▶ _Provided records_:
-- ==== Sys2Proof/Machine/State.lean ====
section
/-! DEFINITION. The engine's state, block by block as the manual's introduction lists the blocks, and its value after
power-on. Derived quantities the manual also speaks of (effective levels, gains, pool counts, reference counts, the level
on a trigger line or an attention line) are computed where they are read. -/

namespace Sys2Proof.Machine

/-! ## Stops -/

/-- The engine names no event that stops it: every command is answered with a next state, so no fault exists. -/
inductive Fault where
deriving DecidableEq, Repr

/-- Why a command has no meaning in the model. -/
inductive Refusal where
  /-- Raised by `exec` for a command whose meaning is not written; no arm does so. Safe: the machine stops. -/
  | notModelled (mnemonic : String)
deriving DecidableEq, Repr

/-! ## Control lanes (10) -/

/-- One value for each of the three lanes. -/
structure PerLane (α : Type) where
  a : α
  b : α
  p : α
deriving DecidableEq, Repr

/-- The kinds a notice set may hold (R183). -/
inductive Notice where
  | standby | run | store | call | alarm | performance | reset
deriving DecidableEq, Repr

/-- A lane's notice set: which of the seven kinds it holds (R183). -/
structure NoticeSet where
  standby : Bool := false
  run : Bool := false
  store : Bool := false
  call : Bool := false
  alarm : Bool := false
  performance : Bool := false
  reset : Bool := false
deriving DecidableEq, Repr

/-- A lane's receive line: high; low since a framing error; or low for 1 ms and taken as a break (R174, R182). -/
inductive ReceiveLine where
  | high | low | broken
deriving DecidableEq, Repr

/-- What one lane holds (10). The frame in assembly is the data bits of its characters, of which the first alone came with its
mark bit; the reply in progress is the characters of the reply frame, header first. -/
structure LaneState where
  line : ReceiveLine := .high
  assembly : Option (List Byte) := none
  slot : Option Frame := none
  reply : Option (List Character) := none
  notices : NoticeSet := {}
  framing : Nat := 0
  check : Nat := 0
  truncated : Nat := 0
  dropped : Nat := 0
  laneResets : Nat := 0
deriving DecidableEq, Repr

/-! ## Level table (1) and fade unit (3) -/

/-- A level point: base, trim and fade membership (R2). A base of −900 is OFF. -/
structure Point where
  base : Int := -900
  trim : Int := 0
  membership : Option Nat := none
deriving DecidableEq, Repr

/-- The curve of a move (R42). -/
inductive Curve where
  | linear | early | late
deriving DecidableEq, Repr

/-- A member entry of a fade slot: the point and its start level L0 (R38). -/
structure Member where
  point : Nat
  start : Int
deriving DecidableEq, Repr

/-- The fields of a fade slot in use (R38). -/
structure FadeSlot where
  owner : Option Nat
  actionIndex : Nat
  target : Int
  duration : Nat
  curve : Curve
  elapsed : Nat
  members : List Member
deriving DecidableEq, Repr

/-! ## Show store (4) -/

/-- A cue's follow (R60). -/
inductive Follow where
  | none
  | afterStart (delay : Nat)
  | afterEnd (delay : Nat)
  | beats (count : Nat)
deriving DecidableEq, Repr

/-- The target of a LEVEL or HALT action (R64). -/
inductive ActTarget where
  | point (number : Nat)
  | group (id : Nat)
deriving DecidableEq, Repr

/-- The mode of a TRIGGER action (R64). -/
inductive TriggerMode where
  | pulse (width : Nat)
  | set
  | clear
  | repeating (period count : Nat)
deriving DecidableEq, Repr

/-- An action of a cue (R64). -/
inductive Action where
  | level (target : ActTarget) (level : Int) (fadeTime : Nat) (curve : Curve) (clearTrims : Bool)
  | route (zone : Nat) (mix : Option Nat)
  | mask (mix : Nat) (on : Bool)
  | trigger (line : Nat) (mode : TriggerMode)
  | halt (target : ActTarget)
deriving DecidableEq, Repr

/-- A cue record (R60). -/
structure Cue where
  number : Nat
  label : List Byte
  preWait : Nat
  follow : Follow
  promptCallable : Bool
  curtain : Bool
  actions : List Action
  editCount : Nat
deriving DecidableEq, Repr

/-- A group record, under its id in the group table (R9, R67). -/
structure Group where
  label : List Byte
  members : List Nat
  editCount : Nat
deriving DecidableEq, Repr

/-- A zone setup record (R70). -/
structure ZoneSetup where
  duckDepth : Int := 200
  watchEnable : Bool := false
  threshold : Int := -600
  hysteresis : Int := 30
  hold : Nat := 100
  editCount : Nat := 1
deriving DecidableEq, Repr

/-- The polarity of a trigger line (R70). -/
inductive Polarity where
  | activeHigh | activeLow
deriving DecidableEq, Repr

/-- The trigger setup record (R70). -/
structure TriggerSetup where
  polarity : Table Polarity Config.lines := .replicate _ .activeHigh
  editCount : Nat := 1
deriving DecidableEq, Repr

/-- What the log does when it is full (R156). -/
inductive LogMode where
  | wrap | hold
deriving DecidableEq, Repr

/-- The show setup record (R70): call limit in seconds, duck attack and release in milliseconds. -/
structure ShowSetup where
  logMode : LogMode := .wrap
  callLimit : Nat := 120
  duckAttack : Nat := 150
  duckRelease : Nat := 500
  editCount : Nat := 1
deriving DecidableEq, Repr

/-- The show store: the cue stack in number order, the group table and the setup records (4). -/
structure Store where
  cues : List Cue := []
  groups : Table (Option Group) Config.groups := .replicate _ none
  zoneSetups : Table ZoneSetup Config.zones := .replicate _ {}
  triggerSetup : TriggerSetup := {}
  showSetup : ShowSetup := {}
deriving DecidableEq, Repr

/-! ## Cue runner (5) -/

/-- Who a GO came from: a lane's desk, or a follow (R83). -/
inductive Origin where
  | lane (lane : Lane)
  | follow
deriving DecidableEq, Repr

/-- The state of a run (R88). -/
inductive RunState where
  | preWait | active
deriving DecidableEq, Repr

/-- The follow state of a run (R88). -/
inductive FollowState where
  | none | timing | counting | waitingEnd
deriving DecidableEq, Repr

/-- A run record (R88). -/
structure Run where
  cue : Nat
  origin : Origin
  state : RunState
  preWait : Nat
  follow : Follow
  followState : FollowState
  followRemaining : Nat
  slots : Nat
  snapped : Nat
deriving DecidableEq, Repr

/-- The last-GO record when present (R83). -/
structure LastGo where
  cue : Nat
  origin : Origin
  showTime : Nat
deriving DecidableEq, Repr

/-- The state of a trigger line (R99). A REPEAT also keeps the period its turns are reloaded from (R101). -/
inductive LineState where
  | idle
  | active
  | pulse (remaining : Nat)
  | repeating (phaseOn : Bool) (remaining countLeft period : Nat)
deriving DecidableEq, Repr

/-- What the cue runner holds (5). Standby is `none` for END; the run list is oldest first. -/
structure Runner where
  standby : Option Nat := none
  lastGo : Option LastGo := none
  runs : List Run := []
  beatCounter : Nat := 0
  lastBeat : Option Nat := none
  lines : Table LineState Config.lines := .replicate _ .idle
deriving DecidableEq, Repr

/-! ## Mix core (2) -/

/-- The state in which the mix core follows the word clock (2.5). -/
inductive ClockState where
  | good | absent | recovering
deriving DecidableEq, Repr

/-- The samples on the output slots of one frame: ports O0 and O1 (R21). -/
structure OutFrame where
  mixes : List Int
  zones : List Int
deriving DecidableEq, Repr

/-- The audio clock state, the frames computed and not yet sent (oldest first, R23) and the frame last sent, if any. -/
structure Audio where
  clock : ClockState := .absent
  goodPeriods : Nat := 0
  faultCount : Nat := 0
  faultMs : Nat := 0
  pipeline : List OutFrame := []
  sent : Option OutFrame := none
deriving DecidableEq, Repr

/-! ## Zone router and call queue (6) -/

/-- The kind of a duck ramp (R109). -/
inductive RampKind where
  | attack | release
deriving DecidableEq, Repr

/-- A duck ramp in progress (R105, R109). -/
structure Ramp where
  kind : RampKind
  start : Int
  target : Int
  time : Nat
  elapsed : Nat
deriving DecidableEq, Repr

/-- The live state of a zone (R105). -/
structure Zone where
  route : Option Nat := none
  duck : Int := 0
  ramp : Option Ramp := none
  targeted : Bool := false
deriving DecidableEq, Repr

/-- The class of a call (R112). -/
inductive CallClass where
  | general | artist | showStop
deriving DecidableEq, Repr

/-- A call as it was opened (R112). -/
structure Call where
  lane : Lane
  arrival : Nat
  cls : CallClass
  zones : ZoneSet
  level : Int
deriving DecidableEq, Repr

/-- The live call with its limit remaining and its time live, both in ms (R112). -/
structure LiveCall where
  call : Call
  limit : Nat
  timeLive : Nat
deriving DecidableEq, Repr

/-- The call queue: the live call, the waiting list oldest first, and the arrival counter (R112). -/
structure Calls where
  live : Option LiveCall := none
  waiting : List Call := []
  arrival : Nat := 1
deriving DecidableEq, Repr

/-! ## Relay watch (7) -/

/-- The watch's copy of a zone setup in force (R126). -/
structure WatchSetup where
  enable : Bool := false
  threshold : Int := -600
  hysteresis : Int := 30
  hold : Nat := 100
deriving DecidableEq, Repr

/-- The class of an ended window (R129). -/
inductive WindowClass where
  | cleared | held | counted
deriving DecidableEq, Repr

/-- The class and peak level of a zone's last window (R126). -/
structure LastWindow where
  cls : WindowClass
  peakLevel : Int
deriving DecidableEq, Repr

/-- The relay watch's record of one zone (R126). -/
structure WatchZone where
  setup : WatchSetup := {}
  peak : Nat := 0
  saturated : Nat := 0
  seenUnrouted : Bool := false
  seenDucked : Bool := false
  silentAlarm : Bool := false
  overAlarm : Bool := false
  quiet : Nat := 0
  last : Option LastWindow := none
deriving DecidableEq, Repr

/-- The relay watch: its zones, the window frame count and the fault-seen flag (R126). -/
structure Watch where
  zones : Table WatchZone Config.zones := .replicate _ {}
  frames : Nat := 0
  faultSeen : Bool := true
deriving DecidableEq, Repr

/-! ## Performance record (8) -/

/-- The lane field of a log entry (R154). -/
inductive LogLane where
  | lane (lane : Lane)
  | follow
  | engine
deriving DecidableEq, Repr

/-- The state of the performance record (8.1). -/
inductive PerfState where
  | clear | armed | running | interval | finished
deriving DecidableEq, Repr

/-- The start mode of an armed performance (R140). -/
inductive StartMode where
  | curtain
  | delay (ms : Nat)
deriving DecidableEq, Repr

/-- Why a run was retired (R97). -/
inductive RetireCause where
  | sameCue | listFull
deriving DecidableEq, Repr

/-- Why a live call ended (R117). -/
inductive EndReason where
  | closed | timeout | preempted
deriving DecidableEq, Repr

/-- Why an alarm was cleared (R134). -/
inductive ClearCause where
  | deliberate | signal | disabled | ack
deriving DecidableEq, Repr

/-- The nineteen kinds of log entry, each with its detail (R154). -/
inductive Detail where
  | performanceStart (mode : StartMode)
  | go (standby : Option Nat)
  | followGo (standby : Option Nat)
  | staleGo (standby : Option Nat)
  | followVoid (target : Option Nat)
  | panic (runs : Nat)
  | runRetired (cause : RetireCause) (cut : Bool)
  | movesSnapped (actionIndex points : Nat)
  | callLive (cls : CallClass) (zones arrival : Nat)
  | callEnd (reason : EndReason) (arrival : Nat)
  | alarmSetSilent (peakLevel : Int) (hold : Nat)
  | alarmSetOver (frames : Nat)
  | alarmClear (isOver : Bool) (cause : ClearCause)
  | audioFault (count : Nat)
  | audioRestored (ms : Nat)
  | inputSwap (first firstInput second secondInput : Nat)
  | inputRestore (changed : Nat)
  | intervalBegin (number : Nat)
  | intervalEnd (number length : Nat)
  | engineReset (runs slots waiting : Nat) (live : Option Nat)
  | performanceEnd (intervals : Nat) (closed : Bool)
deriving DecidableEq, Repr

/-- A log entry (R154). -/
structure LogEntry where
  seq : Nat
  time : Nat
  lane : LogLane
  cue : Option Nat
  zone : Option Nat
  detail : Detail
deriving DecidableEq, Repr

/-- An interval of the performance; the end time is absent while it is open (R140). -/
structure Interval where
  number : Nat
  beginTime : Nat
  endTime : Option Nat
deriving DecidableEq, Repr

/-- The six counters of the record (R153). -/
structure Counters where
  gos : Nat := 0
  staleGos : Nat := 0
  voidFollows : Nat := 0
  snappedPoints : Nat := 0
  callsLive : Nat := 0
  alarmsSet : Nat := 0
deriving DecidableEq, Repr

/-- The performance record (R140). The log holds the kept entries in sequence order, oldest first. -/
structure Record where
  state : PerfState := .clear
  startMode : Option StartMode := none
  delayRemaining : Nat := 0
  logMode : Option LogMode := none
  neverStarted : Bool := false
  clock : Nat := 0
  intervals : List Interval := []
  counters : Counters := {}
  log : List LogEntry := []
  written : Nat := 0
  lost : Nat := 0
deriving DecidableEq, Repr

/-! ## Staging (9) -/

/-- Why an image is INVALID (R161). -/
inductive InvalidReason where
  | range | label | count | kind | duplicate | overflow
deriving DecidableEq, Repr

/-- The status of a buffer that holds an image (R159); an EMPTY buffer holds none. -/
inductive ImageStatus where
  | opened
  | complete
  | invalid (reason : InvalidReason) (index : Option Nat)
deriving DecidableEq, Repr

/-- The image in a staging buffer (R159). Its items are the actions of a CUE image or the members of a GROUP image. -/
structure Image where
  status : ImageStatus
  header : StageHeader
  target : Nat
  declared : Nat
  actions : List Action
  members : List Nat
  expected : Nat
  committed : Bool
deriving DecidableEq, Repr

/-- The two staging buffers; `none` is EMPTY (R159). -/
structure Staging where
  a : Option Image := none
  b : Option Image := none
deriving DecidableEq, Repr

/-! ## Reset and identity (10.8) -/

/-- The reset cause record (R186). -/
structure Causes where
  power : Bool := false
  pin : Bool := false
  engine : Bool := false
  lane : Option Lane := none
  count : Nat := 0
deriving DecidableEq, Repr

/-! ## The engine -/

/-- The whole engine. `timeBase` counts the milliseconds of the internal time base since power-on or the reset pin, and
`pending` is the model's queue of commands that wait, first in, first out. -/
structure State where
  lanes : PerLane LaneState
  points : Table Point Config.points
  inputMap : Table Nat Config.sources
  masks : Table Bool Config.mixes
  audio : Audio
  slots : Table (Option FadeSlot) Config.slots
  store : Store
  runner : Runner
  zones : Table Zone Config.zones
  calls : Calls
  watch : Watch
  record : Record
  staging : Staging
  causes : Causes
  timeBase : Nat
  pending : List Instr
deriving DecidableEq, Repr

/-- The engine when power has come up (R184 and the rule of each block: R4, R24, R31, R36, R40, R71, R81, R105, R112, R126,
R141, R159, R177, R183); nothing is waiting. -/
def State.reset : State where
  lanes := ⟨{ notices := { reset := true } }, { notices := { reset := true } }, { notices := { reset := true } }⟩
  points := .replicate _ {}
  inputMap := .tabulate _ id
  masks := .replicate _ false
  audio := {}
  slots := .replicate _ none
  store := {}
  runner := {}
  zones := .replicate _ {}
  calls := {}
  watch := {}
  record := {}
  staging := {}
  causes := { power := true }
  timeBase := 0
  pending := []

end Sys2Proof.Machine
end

▶ _About this exercise_: The lines to copy run from the one containing "power : Bool := false" through the last line above. Copy them exactly and include nothing else.

▶ _Your response_:
  power : Bool := false
  pin : Bool := false
  engine : Bool := false
  lane : Option Lane := none
  count : Nat := 0
deriving DecidableEq, Repr

/-! ## The engine -/

/-- The whole engine. `timeBase` counts the milliseconds of the internal time base since power-on or the reset pin, and
`pending` is the model's queue of commands that wait, first in, first out. -/
structure State where
  lanes : PerLane LaneState
  points : Table Point Config.points
  inputMap : Table Nat Config.sources
  masks : Table Bool Config.mixes
  audio : Audio
  slots : Table (Option FadeSlot) Config.slots
  store : Store
  runner : Runner
  zones : Table Zone Config.zones
  calls : Calls
  watch : Watch
  record : Record
  staging : Staging
  causes : Causes
  timeBase : Nat
  pending : List Instr
deriving DecidableEq, Repr

/-- The engine when power has come up (R184 and the rule of each block: R4, R24, R31, R36, R40, R71, R81, R105, R112, R126,
R141, R159, R177, R183); nothing is waiting. -/
def State.reset : State where
  lanes := ⟨{ notices := { reset := true } }, { notices := { reset := true } }, { notices := { reset := true } }⟩
  points := .replicate _ {}
  inputMap := .tabulate _ id
  masks := .replicate _ false
  audio := {}
  slots := .replicate _ none
  store := {}
  runner := {}
  zones := .replicate _ {}
  calls := {}
  watch := {}
  record := {}
  staging := {}
  causes := { power := true }
  timeBase := 0
  pending := []

end Sys2Proof.Machine
end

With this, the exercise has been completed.